- [THE DATA]:
■ ■ ■ ■ ■ ■ ■
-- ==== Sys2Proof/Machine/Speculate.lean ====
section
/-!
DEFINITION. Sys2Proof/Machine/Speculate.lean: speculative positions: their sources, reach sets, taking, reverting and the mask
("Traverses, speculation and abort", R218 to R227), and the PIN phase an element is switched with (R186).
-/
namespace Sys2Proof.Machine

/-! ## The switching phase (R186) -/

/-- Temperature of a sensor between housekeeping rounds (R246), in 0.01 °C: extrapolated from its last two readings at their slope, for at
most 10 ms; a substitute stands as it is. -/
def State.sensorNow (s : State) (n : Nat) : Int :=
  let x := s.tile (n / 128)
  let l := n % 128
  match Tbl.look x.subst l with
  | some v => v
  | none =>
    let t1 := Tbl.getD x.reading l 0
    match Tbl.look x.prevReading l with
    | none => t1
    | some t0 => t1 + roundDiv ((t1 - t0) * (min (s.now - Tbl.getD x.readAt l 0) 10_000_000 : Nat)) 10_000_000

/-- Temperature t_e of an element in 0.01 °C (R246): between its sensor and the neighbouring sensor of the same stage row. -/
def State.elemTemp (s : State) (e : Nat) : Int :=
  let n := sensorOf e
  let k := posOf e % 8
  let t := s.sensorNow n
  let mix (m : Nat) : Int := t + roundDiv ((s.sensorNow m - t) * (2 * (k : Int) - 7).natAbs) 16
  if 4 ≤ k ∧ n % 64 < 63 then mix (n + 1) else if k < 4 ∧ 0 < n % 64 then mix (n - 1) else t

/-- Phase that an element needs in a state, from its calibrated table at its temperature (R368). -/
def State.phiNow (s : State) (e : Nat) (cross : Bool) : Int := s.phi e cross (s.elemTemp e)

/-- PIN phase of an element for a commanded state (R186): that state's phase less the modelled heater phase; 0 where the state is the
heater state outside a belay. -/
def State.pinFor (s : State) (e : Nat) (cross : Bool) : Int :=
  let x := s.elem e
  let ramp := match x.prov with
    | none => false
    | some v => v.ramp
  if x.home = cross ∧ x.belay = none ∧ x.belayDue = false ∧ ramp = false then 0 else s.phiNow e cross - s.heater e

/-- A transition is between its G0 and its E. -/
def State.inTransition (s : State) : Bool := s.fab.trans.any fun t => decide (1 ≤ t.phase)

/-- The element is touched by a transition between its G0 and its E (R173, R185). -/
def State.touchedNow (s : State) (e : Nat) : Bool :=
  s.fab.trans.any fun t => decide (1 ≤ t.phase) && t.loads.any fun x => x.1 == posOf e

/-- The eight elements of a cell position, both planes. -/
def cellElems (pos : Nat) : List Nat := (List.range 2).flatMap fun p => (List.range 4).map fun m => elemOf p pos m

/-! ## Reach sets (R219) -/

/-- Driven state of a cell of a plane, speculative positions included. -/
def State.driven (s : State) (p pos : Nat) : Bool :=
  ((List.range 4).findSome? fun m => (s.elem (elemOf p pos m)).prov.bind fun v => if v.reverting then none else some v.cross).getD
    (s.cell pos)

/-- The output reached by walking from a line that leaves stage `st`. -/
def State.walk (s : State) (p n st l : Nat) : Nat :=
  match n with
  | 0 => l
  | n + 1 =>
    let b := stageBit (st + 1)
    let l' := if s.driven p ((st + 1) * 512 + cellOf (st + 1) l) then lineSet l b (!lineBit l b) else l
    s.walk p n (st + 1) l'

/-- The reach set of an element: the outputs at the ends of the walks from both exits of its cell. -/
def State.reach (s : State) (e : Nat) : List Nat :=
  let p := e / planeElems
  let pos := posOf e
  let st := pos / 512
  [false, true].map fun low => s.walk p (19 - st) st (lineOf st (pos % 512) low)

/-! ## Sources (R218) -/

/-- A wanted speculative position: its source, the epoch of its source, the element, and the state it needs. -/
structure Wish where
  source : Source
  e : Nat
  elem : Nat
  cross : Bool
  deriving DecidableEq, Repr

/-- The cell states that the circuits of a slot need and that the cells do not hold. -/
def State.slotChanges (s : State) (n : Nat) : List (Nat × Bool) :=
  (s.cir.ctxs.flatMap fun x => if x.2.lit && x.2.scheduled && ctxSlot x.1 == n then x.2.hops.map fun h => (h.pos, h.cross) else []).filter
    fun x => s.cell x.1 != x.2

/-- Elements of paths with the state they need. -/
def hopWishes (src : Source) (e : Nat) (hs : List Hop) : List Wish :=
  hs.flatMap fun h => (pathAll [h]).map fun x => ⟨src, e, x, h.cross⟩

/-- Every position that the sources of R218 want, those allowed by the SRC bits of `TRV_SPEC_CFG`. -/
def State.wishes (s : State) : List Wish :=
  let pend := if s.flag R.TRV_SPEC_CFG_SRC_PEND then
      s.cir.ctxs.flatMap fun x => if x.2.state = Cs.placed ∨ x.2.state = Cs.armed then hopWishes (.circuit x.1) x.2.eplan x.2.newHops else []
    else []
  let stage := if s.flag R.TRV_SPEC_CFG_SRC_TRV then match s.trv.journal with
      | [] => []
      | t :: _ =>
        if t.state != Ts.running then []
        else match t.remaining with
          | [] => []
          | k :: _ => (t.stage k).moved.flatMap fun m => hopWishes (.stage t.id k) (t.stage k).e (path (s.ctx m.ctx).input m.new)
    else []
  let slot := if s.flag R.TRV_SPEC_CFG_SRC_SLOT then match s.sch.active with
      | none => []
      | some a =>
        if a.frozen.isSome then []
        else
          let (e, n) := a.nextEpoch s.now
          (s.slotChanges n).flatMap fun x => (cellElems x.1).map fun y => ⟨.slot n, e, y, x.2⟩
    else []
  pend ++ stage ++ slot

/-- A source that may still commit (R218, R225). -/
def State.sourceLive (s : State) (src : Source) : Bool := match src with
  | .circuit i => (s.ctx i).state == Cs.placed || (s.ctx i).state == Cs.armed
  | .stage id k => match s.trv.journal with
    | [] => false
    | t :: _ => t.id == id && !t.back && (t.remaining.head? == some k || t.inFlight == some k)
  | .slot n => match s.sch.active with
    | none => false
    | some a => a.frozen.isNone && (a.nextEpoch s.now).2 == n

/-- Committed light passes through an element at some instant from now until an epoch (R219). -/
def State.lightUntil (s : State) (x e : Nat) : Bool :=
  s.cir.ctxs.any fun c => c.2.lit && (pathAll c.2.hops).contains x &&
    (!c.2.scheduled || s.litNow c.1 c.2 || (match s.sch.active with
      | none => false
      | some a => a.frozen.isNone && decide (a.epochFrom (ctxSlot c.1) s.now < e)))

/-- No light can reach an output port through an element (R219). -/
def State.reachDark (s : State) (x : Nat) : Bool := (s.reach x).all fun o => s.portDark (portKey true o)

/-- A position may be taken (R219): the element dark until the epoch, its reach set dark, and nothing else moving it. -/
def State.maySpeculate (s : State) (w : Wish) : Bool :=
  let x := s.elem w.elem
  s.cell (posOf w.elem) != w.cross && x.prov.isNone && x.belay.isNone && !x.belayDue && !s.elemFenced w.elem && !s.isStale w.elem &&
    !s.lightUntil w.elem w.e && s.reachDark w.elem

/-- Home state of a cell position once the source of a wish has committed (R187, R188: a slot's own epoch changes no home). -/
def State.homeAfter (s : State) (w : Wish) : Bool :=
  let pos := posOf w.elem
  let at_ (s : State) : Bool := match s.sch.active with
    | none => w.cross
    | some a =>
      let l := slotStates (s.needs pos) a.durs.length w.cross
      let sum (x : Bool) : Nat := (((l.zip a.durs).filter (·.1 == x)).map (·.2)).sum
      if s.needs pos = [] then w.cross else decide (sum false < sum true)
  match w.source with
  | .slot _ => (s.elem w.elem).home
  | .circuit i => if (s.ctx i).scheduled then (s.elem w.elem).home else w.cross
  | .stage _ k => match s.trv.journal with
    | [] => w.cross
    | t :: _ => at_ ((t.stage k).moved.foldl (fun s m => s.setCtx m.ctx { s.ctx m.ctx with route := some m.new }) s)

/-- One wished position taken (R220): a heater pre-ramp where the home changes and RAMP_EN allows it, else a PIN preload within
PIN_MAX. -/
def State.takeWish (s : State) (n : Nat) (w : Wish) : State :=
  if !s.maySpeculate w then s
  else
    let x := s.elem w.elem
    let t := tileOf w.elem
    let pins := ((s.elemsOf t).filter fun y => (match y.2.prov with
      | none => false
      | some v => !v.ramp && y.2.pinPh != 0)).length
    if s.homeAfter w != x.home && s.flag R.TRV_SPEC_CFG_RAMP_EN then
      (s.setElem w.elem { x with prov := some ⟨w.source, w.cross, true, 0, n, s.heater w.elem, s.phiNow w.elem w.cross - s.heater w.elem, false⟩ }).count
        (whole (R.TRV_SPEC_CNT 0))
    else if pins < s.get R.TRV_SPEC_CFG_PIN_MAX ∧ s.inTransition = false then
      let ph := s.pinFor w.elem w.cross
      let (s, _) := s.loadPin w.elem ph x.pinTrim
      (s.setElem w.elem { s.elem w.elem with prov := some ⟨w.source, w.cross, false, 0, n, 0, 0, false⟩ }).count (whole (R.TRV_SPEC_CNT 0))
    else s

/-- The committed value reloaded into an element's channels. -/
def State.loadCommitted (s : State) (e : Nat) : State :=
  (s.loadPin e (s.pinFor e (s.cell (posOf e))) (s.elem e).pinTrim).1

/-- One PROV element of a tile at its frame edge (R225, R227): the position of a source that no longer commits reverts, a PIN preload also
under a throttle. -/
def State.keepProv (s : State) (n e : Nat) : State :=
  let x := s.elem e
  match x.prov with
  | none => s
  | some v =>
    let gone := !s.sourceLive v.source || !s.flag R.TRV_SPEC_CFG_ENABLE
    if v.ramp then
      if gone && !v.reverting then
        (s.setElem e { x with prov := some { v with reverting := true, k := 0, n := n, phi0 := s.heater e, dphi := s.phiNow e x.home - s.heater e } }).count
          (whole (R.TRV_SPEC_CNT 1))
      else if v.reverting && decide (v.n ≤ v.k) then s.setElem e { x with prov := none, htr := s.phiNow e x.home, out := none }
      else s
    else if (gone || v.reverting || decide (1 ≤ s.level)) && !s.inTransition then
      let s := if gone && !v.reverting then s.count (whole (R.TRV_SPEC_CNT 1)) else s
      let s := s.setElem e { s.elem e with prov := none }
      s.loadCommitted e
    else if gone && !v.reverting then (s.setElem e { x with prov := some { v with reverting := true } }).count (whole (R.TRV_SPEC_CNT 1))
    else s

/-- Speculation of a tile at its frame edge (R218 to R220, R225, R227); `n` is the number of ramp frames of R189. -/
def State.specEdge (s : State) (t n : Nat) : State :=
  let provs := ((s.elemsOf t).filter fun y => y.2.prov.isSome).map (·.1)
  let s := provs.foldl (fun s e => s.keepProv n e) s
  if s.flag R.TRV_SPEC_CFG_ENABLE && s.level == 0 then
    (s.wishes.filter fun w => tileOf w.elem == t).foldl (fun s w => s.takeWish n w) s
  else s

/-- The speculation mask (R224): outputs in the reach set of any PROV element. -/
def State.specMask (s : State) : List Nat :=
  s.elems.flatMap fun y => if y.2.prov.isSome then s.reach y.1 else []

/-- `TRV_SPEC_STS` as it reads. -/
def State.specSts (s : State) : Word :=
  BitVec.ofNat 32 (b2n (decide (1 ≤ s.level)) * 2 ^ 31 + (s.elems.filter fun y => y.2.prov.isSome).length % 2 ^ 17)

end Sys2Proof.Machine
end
■ ■ ■ ■ ■ ■ ■
- [PROMPT]:
Find the line with "let (e, n) := a.nextEpoch s.now" in the entries above. Retype it and each line after it, exactly, through the line with "[] => false", and stop there.

- [WORKED SOLUTION]:
          let (e, n) := a.nextEpoch s.now
          (s.slotChanges n).flatMap fun x => (cellElems x.1).map fun y => ⟨.slot n, e, y, x.2⟩
    else []
  pend ++ stage ++ slot

/-- A source that may still commit (R218, R225). -/
def State.sourceLive (s : State) (src : Source) : Bool := match src with
  | .circuit i => (s.ctx i).state == Cs.placed || (s.ctx i).state == Cs.armed
  | .stage id k => match s.trv.journal with
    | [] => false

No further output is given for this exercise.